Majelis Hakim menyatakan terdakwa telah merugikan banyak orang dari vaksin palsu. Terlebih lagi terdakwa Mirza memiliki latar belakang farmasi yang seharusnya mengetahui mengenai standar prosedur penjualan vaksin.

Terdakwa Vaksin Palsu Lainnya

Diberitakan sebelumnya pasangan suami istri Hidayat Taufiqurrahman dan Rita Agustina merupakan terdakwa dalam kasus vaksin palsu yang berberan dalam pembuatan vaksin alsu berjjenis Pediacel, Tripacel, Tuberculin, Harvix B dan Engerix B. Kedua terdakwa tersebut telah menjalani bisnis vaksun palsu sejak tahun 2010.

Kedua tersangka membuat vaksin tanpa standar bakut mutu yang sesai dengan Cara Pembuatan Obat yang Benar (CPOB). Produksi vaksi palsu tersebut dilakukan di sebuah rumah mewah di Perumahan Kemang Pratama Refency, Rawulumbu, Kota Bekasi.
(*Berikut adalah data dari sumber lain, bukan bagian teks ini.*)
theorem State.takeTspUnits_keeps (y0 : Nat) (y1 : State) (y2 : Nat) (y3 : List Nat) {s₀ : State} (hk : Keeps s₀ y1) : Keeps
    s₀ (State.takeTspUnits y0 y1 y2 y3) := by
  induction y0 generalizing y1 y3 with
  | zero => exact hk
  | succ k ih =>
    cases y3 with
    | nil => exact hk
    | cons w rest =>
      unfold State.takeTspUnits
      with_reducible apply Keeps.ite
      · exact hk
      with_reducible apply Keeps.ite
      · with_reducible apply Keeps.ite
        · exact ih _ _ (State.setLink_keeps _ _ _ hk)
        · with_reducible apply ih
          repeat' first | with_reducible assumption | with_reducible apply State.setLink_keeps | with_reducible apply State.takeTcw_keeps | with_reducible apply State.takePortCaps_keeps | with_reducible apply State.tspUnitError_keeps | with_reducible apply Keeps.ite
      with_reducible apply Keeps.ite
      · with_reducible apply ih
        repeat' first | with_reducible assumption | with_reducible apply State.setLink_keeps | with_reducible apply State.takeTcw_keeps | with_reducible apply State.takePortCaps_keeps | with_reducible apply State.tspUnitError_keeps | with_reducible apply Keeps.ite
      with_reducible apply Keeps.ite
      · with_reducible apply ih
        repeat' first | with_reducible assumption | with_reducible apply State.setLink_keeps | with_reducible apply State.takeTcw_keeps | with_reducible apply State.takePortCaps_keeps | with_reducible apply State.tspUnitError_keeps | with_reducible apply Keeps.ite
      with_reducible apply Keeps.ite
      · with_reducible apply Keeps.ite
        · exact State.tspUnitError_keeps _ _ hk
        · split
          · with_reducible apply ih
            repeat' first | with_reducible assumption | with_reducible apply State.setLink_keeps | with_reducible apply State.takeTcw_keeps | with_reducible apply State.takePortCaps_keeps | with_reducible apply State.tspUnitError_keeps | with_reducible apply Keeps.ite
          · exact ih _ _ (State.tspUnitError_keeps _ _ hk)
      · exact ih _ _ (State.tspUnitError_keeps _ _ hk)

theorem execTspFlitReceive_keeps (t : Nat) (b : List Byte) (uncorrectable : Bool) (s : State) {s₀ : State} (hk : Keeps s₀ s)
    : KeepsO s₀ (execTspFlitReceive t b uncorrectable s) := by
  unfold execTspFlitReceive
  with_reducible
    repeat' first
      | assumption | intro _ | apply State.clocked_keeps | apply run_keeps | apply State.bump_keeps
      | apply State.flitBad_keeps | apply State.flitTaken_keeps | apply State.ackDue_keeps | apply State.tspUnitError_keeps
      | apply State.takeTcw_keeps | apply State.takeTspUnits_keeps | apply Keeps.foldl | apply Keeps1.foldl
      | apply KeepsO.next | apply KeepsO.ite | apply Keeps.ite | refine Keeps1.get ?_ (by assumption) | apply Keeps1.fst
      | apply Keeps1.ite | apply Keeps1.mk | split | apply Keeps.upd | dsimp only

theorem execTileUnit_keeps (t : Nat) (s : State) {s₀ : State} (hk : Keeps s₀ s) : KeepsO s₀ (execTileUnit t s) := by
  unfold execTileUnit
  with_reducible
    repeat' first
      | assumption | intro _ | apply State.clocked_keeps | apply run_keeps | apply State.bump_keeps
      | apply State.wrap_keeps | apply State.setLink_keeps | apply State.setInTiles_keeps | apply State.returnTile_keeps
      | apply State.tspUnitError_keeps | apply KeepsO.next | apply KeepsO.ite | apply Keeps.ite | apply Keeps1.fst
      | apply Keeps1.ite | apply Keeps1.mk | split | apply Keeps.upd | dsimp only

theorem State.dropTooBig_keeps (s : State) (t : Nat) {s₀ : State} (hk : Keeps s₀ s) : Keeps s₀ (State.dropTooBig s t) := by
  unfold State.dropTooBig
  with_reducible
    repeat' first
      | assumption | intro _ | apply State.setFlag_keeps | apply State.each_keeps | apply State.setOutTiles_keeps
      | apply State.endTile_keeps | apply Keeps.foldl

theorem State.sendTile_keeps (s : State) (t : Nat) (k : Nat) (x : PortTile) {s₀ : State} (hk : Keeps s₀ s) : Keeps s₀
    (State.sendTile s t k x) := by
  unfold State.sendTile
  with_reducible
    repeat' first
      | assumption | intro _ | apply State.wrap_keeps | apply State.less_keeps | apply State.each_keeps
      | apply State.setLink_keeps | apply State.sendSeq_keeps | apply State.setOutTiles_keeps | apply Keeps.ite | split
      | apply Keeps.upd | dsimp only

theorem execTspTileSend_keeps (t : Nat) (s : State) {s₀ : State} (hk : Keeps s₀ s) : KeepsO s₀ (execTspTileSend t s) := by
  unfold execTspTileSend
  with_reducible
    repeat' first
      | assumption | intro _ | apply State.clocked_keeps | apply run_keeps | apply State.dropTooBig_keeps
      | apply State.sendTile_keeps | apply KeepsO.next | apply KeepsO.ite | apply Keeps.ite | split | dsimp only

theorem execTspInboundTileTaken_keeps (ch : Nat) (s : State) {s₀ : State} (hk : Keeps s₀ s) : KeepsO s₀
    (execTspInboundTileTaken ch s) := by
  unfold execTspInboundTileTaken
  with_reducible
    repeat' first
      | assumption | intro _ | apply State.clocked_keeps | apply run_keeps | apply State.cross_keeps
      | apply State.setChan_keeps | apply State.finishMove_keeps | apply State.acceptHeader_keeps
      | apply State.setInTiles_keeps | apply State.returnTile_keeps | apply KeepsO.next | apply KeepsO.ite
      | apply Keeps.ite | apply Keeps1.fst | apply Keeps1.ite | split | apply Keeps.upd | apply Keeps1.mk | dsimp only

theorem State.discardIn_keeps (s : State) (t : Nat) (k : Nat) {s₀ : State} (hk : Keeps s₀ s) : Keeps s₀ (State.discardIn s t
    k) := by
  unfold State.discardIn
  with_reducible
    repeat' first
      | assumption | intro _ | apply State.setInTiles_keeps | apply State.returnTile_keeps | apply Keeps.foldl

theorem State.orphanOut_keeps (s : State) (ch : Nat) {s₀ : State} (hk : Keeps s₀ s) : Keeps s₀ (State.orphanOut s ch) := by
  unfold State.orphanOut
  with_reducible
    repeat' first
      | assumption | intro _ | apply State.setOutTiles_keeps | apply Keeps.ite | apply Keeps1.fst | apply Keeps1.ite
      | split | apply Keeps.upd | apply Keeps1.mk | dsimp only

theorem State.abandonOut_keeps (s : State) (ch : Nat) {s₀ : State} (hk : Keeps s₀ s) : Keeps s₀ (State.abandonOut s ch) :=
    by
  unfold State.abandonOut
  with_reducible
    repeat' first
      | assumption | intro _ | apply State.finishMove_keeps | apply State.orphanOut_keeps | apply Keeps.ite | split
      | dsimp only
Meski para terdakwa tidak terdaftar sebagai Pedagang Farmasi Besar (PBF), pasangan suami istri ini mengedarkan vaksin palsu ke wilayah di Jakarta, Bekasi, dan Tangerang. Modus yang dilakukan oleh terdakwa adalah dengan menjual vaksin palsu tersebut kepada perorangan hingga ke toko obat atau apotik.

Atas dasar tersebut JPU menjerat kedua tersangka dengan pasal 197 UU Kesehatan RI Nomor 36 Tahun 2009 jo Pasal 55 Ayat 1 ke 1 KUHP dengan tuntutan 12 tahun penjara dan denda Rp 300 juta subsider 6 bulan penjara.
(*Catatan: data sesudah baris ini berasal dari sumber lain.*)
-- ==== Sys2Proof/Laws/KeepsPartitions.lean ====
section
/-!
SUPPORT. What the operations of Machine/Partitions.lean and its commands leave alone: none touches the queue of commands, and each keeps the
canonical form of memory and of the register files.
-/

namespace Sys2Proof.Machine

theorem State.setPart_keeps (s : State) (p : Nat) (st : Nat) {s₀ : State} (hk : Keeps s₀ s) : Keeps s₀ (State.setPart s p st) := by
  unfold State.setPart
  with_reducible
    repeat' first
      | assumption | apply State.setFld_keeps | apply State.setBit_keeps

theorem State.abortFaults_keeps (s : State) (p : Nat) (env : Env) {s₀ : State} (hk : Keeps s₀ s) : Keeps s₀
    (State.abortFaults s p env) := by
  unfold State.abortFaults
  with_reducible
    repeat' first
      | assumption | intro _ | apply run_keeps | apply State.freeEngine_keeps | apply State.finishMove_keeps
      | apply State.haltProg_keeps | apply State.releaseArray_keeps | apply State.resetScoop_keeps | apply Keeps.foldl
      | apply Keeps.ite | refine Keeps1.get ?_ (by assumption) | apply Keeps1.fst | apply Keeps1.ite | split
      | apply Keeps1.mk | dsimp only

theorem State.abortMoves_keeps (s : State) (p : Nat) {s₀ : State} (hk : Keeps s₀ s) : Keeps s₀ (State.abortMoves s p) := by
  unfold State.abortMoves
  with_reducible
    repeat' first
      | assumption | intro _ | apply State.bump_keeps | apply State.wrap_keeps | apply State.each_keeps
      | apply State.finishWork_keeps | apply State.abortMove_keeps | apply Keeps.foldl | apply Keeps.ite | apply Keeps.upd

theorem State.dropScoopCmd_keeps (s : State) (c : ScoopCmd) {s₀ : State} (hk : Keeps s₀ s) : Keeps s₀ (State.dropScoopCmd s
    c) := by
  unfold State.dropScoopCmd
  with_reducible
    repeat' first
      | assumption | apply State.finishWork_keeps | apply State.haltProg_keeps | apply Keeps.ite

theorem State.abortScoops_keeps (s : State) (p : Nat) (env : Env) {s₀ : State} (hk : Keeps s₀ s) : Keeps s₀
    (State.abortScoops s p env) := by
  unfold State.abortScoops
  with_reducible
    repeat' first
      | assumption | intro _ | apply State.each_keeps | apply State.haltProg_keeps | apply State.setScoop_keeps
      | apply State.scoopNext_keeps | apply State.scoopDetach_keeps | apply State.resetScoop_keeps
      | apply State.dropScoopCmd_keeps | apply Keeps.foldl | apply Keeps.ite | split | apply Keeps.upd

theorem State.dropWaitingCmds_keeps (s : State) (p : Nat) {s₀ : State} (hk : Keeps s₀ s) : Keeps s₀ (State.dropWaitingCmds s
    p) := by
  unfold State.dropWaitingCmds
  with_reducible
    repeat' first
      | assumption | intro _ | apply State.finishWork_keeps | apply Keeps.foldl | apply Keeps.upd

theorem State.abortOrders_keeps (s : State) (p : Nat) (all : Bool) {s₀ : State} (hk : Keeps s₀ s) : Keeps s₀
    (State.abortOrders s p all) := by
  unfold State.abortOrders
  with_reducible
    repeat' first
      | assumption | intro _ | apply State.dropClient_keeps | apply State.endOrder_keeps | apply Keeps.foldl

theorem State.abortMigs_keeps (s : State) (p : Nat) {s₀ : State} (hk : Keeps s₀ s) : Keeps s₀ (State.abortMigs s p) := by
  unfold State.abortMigs
  with_reducible
    repeat' first
      | assumption | intro _ | apply State.setCtx_keeps | apply State.syncMigs_keeps | apply State.migEnd_keeps
      | apply Keeps.ite | split

theorem State.abortStreams_keeps (s : State) (p : Nat) {s₀ : State} (hk : Keeps s₀ s) : Keeps s₀ (State.abortStreams s p) := by
  unfold State.abortStreams
  with_reducible
    repeat' first
      | assumption | intro _ | apply State.each_keeps | apply State.finishMove_keeps | apply State.discardIn_keeps
      | apply Keeps.ite

theorem State.drainPrograms_keeps (s : State) (p : Nat) {s₀ : State} (hk : Keeps s₀ s) : Keeps s₀ (State.drainPrograms s p) := by
  unfold State.drainPrograms
  with_reducible
    repeat' first
      | assumption | intro _ | apply State.drainHalt_keeps | apply Keeps.foldl | split | dsimp only

theorem State.enterDraining_keeps (s : State) (p : Nat) (env : Env) {s₀ : State} (hk : Keeps s₀ s) : Keeps s₀
    (State.enterDraining s p env) := by
  unfold State.enterDraining
  with_reducible
    repeat' first
      | assumption | apply State.setFlag_keeps | apply State.bump_keeps | apply State.setPtn_keeps
      | apply State.setPart_keeps | apply State.abortFaults_keeps | apply State.abortMoves_keeps
      | apply State.abortScoops_keeps | apply State.dropWaitingCmds_keeps | apply State.abortOrders_keeps
      | apply State.abortMigs_keeps | apply State.abortStreams_keeps | apply State.drainPrograms_keeps

theorem State.requestReset_keeps (s : State) (p : Nat) (env : Env) {s₀ : State} (hk : Keeps s₀ s) : Keeps s₀
    (State.requestReset s p env) := by
  unfold State.requestReset
  with_reducible
    repeat' first
      | assumption | apply State.setPtn_keeps | apply State.enterDraining_keeps | apply Keeps.ite

theorem execPartitionReset_keeps (src : Source) (p : Nat) (env : Env) (s : State) {s₀ : State} (hk : Keeps s₀ s) : KeepsO s₀
    (execPartitionReset src p env s) := by
  unfold execPartitionReset
  with_reducible
    repeat' first
      | assumption | intro _ | apply State.clocked_keeps | apply run_keeps | apply State.gated_keeps
      | apply State.requestReset_keeps | apply KeepsO.next | apply KeepsO.ite | apply Keeps.ite | split | dsimp only

theorem State.enterClearing_keeps (s : State) (p : Nat) {s₀ : State} (hk : Keeps s₀ s) : Keeps s₀ (State.enterClearing s p) := by
  unfold State.enterClearing
  with_reducible
    repeat' first
      | assumption | intro _ | apply State.setFld_keeps | apply State.each_keeps | apply State.setQueue_keeps
      | apply State.setMring_keeps | apply State.setPart_keeps

theorem execPartitionDrained_keeps (p : Nat) (s : State) {s₀ : State} (hk : Keeps s₀ s) : KeepsO s₀ (execPartitionDrained p
    s) := by
  unfold execPartitionDrained
  with_reducible
    repeat' first
      | assumption | intro _ | apply State.clocked_keeps | apply run_keeps | apply State.enterClearing_keeps
      | apply KeepsO.next | apply KeepsO.ite | apply Keeps.ite | split | dsimp only

theorem State.endWork_keeps (s : State) (p : Nat) (env : Env) {s₀ : State} (hk : Keeps s₀ s) : Keeps s₀ (State.endWork s p
    env) := by
  unfold State.endWork
  with_reducible
    repeat' first
      | assumption | intro _ | apply State.each_keeps | apply State.setCtx_keeps | apply State.freeEngine_keeps
      | apply State.setQueue_keeps | apply State.syncInflight_keeps | apply State.finishMove_keeps
      | apply State.abortMove_keeps | apply State.haltProg_keeps | apply State.releaseArray_keeps
      | apply State.abandonOut_keeps | apply State.setMring_keeps | apply State.mrRefuse_keeps
      | apply State.abortScoops_keeps | apply State.dropWaitingCmds_keeps | apply State.abortOrders_keeps
      | apply Keeps.foldl | apply Keeps.ite | apply Keeps1.fst | apply Keeps1.ite | split | apply Keeps.upd
      | apply Keeps1.mk | dsimp only

theorem execPartitionDrainTimeout_keeps (p : Nat) (env : Env) (s : State) {s₀ : State} (hk : Keeps s₀ s) : KeepsO s₀
    (execPartitionDrainTimeout p env s) := by
  unfold execPartitionDrainTimeout
  with_reducible
    repeat' first
      | assumption | intro _ | apply State.clocked_keeps | apply run_keeps | apply State.setFlag_keeps
      | apply State.bump_keeps | apply State.record_keeps | apply State.enterClearing_keeps | apply State.endWork_keeps
      | apply KeepsO.next | apply KeepsO.ite | apply Keeps.ite | split | dsimp only

theorem State.resetPage_keeps (s : State) (p : Nat) {s₀ : State} (hk : Keeps s₀ s) : Keeps s₀ (State.resetPage s p) := by
  unfold State.resetPage
  with_reducible
    repeat' first
      | assumption | intro _ | apply State.resetReg_keeps | apply State.each_keeps | apply State.setQueue_keeps
      | apply State.setMring_keeps | apply Keeps.foldl | apply Keeps.upd

theorem execPartitionCleared_keeps (p : Nat) (env : Env) (s : State) {s₀ : State} (hk : Keeps s₀ s) : KeepsO s₀
    (execPartitionCleared p env s) := by
  unfold execPartitionCleared
  with_reducible
    repeat' first
      | assumption | intro _ | apply State.clocked_keeps | apply run_keeps | apply State.wr_keeps
      | apply State.setFld_keeps | apply State.when_keeps | apply State.raisePf_keeps | apply State.setPtn_keeps
      | apply State.setPart_keeps | apply State.enterDraining_keeps | apply State.resetPage_keeps | apply Keeps.foldl
      | apply KeepsO.next | apply KeepsO.ite | apply Keeps.ite | apply Keeps1.fst | apply Keeps1.ite | split
      | apply Keeps1.mk | dsimp only

theorem State.commitQos_keeps (s : State) {s₀ : State} (hk : Keeps s₀ s) : Keeps s₀ (State.commitQos s) := by
  unfold State.commitQos
  with_reducible
    repeat' first
      | assumption | apply State.setFld_keeps | apply State.beginCommit_keeps | apply State.rejectCommit_keeps | split
      | apply Keeps.upd

theorem execQosCommit_keeps (src : Source) (s : State) {s₀ : State} (hk : Keeps s₀ s) : KeepsO s₀ (execQosCommit src s) :=
    by
  unfold execQosCommit
  with_reducible
    repeat' first
      | assumption | intro _ | apply State.clocked_keeps | apply run_keeps | apply State.gated_keeps
      | apply State.commitQos_keeps | apply KeepsO.next | apply KeepsO.ite | apply Keeps.ite | split | apply Keeps.upd
      | dsimp only

theorem State.applyQos_keeps (s : State) {s₀ : State} (hk : Keeps s₀ s) : Keeps s₀ (State.applyQos s) := by
  unfold State.applyQos
  with_reducible
    repeat' first
      | assumption | intro _ | apply State.wr_keeps | apply State.finishCommit_keeps | apply State.setPtn_keeps
      | apply Keeps.foldl

theorem State.reissueArray_keeps (s : State) (a : Nat) {s₀ : State} (hk : Keeps s₀ s) : Keeps s₀ (State.reissueArray s a) :=
    by
  unfold State.reissueArray
  with_reducible
    repeat' first
      | assumption | intro _ | apply State.dropClient_keeps | apply State.freeEngine_keeps | apply State.setProg_keeps
      | apply State.setArr_keeps | apply State.releaseArray_keeps | apply State.setItem_keeps | apply Keeps.ite | split
      | apply Keeps.upd | dsimp only

theorem State.beginEngReset_keeps (s : State) (cls : Nat) (inst : Nat) (env : Env) {s₀ : State} (hk : Keeps s₀ s) : Keeps s₀
    (State.beginEngReset s cls inst env) := by
  unfold State.beginEngReset
  with_reducible
    repeat' first
      | assumption | intro _ | apply State.setFlag_keeps | apply State.emit_keeps | apply State.freeEngine_keeps
      | apply State.restartMove_keeps | apply State.releaseArray_keeps | apply State.scoopMove_keeps
      | apply State.orphanOut_keeps | apply State.reissueArray_keeps | apply Keeps.foldl | apply Keeps.ite
      | apply Keeps1.fst | apply Keeps1.ite | split | apply Keeps.upd | apply Keeps1.mk | dsimp only

theorem execEngineReset_keeps (src : Source) (cls : Nat) (inst : Nat) (env : Env) (s : State) {s₀ : State} (hk : Keeps s₀ s)
    : KeepsO s₀ (execEngineReset src cls inst env s) := by
  unfold execEngineReset
  with_reducible
    repeat' first
      | assumption | intro _ | apply State.clocked_keeps | apply run_keeps | apply State.guarded_keeps
      | apply State.beginEngReset_keeps | apply KeepsO.next | apply KeepsO.ite | apply Keeps.ite | split | apply Keeps1.ite
      | apply Keeps1.mk | dsimp only

theorem execEngineFailure_keeps (cls : Nat) (inst : Nat) (env : Env) (s : State) {s₀ : State} (hk : Keeps s₀ s) : KeepsO s₀
    (execEngineFailure cls inst env s) := by
  unfold execEngineFailure
  with_reducible
    repeat' first
      | assumption | intro _ | apply State.clocked_keeps | apply run_keeps | apply State.beginEngReset_keeps
      | apply KeepsO.next | apply KeepsO.ite | apply Keeps.ite | split | dsimp only

theorem execEngineResetDone_keeps (cls : Nat) (inst : Nat) (env : Env) (s : State) {s₀ : State} (hk : Keeps s₀ s) : KeepsO
    s₀ (execEngineResetDone cls inst env s) := by
  unfold execEngineResetDone
  with_reducible
    repeat' first
      | assumption | intro _ | apply State.clocked_keeps | apply run_keeps | apply State.setFlag_keeps
      | apply State.releaseArray_keeps | apply State.retryWrites_keeps | apply State.drainScoop_keeps | apply KeepsO.next
      | apply KeepsO.ite | apply Keeps.ite | split | apply Keeps.upd | dsimp only

end Sys2Proof.Machine
end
Sebelum dilakukan tuntutan, sidang telah menghadirkan para saksi dan beberapa instansi terkait seperti penyidik, Kementerian Kesehatan RI, BPOM, PT Aventis, PT GSK, dan para terdakwa lainnya.

Sementara untuk tedakawa lainnya, Suparji yang merupakan pemilik Apotik di daerah Kramat Jati, Jakarta Timur, dijerat dengan Pasal 196 UU Kesehatan RI Nomor 36 tahun 2009 dengan hukuman 10 tahun penjara dan subsider 6 bulan penjara. Kemudian untuk bidan Nilna Farida bidan yang bekerja di daerah Jatiasih, Kota Bekasi dijerat dengan pasal 196 UU Kesehatan RI Nomor 36 Tahun 2009 dengan hukuman 10 tahun penjara.